Liu, X. H., Rata, A. D., Chang, C. F., Komarek, A. C., & Tjeng, L. H. (2014). Verwey transition in Fe3O4 thin films: Influence of oxygen stoichiometry and substrate-induced microstructure. Physical Review B, 90(12): 125142, pp. 1-9. doi:10.1103/PhysRevB.90.125142.


Cite as: http://hdl.handle.net/11858/00-001M-0000-0023-F38C-F
Abstract
We have carried out a systematic experimental investigation to address the question why thin films of Fe3O4 (magnetite) generally have a very broad Verwey transition with lower transition temperatures as compared to the bulk. We observed using x-ray photoelectron spectroscopy, x-ray diffraction, and resistivity measurements that the Verwey transition in thin films is drastically influenced not only by the oxygen stoichiometry but especially also by the substrate-induced microstructure.
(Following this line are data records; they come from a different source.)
-- ==== Sys2Proof/Decode.lean ====
section
/-! DEFINITION. The decoder over the rows that have bits: spec/opcode_table.json gives bits to no row, so
no word spells a command. -/

set_option Elab.async false

namespace Sys2Proof

/-- The command that a word spells by the table's bits: none. -/
def decodeTableWord (_nbits _w : Nat) : Option Instr := none

end Sys2Proof
end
In particular, we found (1) that the transition temperature, the resistivity jump, and the conductivity gap of fully stoichiometric films greatly depends on the domain size, which increases gradually with increasing film thickness, (2) that the broadness of the transition scales with the width of the domain size distribution, and (3) that the hysteresis width is affected strongly by the presence of antiphase boundaries. Films grown on MgO (001) substrates showed the highest and sharpest transitions, with a 200 nm film having a T V of 122 K, which is close to the bulk value. Films grown on substrates with large lattice constant mismatch revealed very broad transitions, and yet all films show a transition with a hysteresis behavior, indicating that the transition is still first order rather than higher order.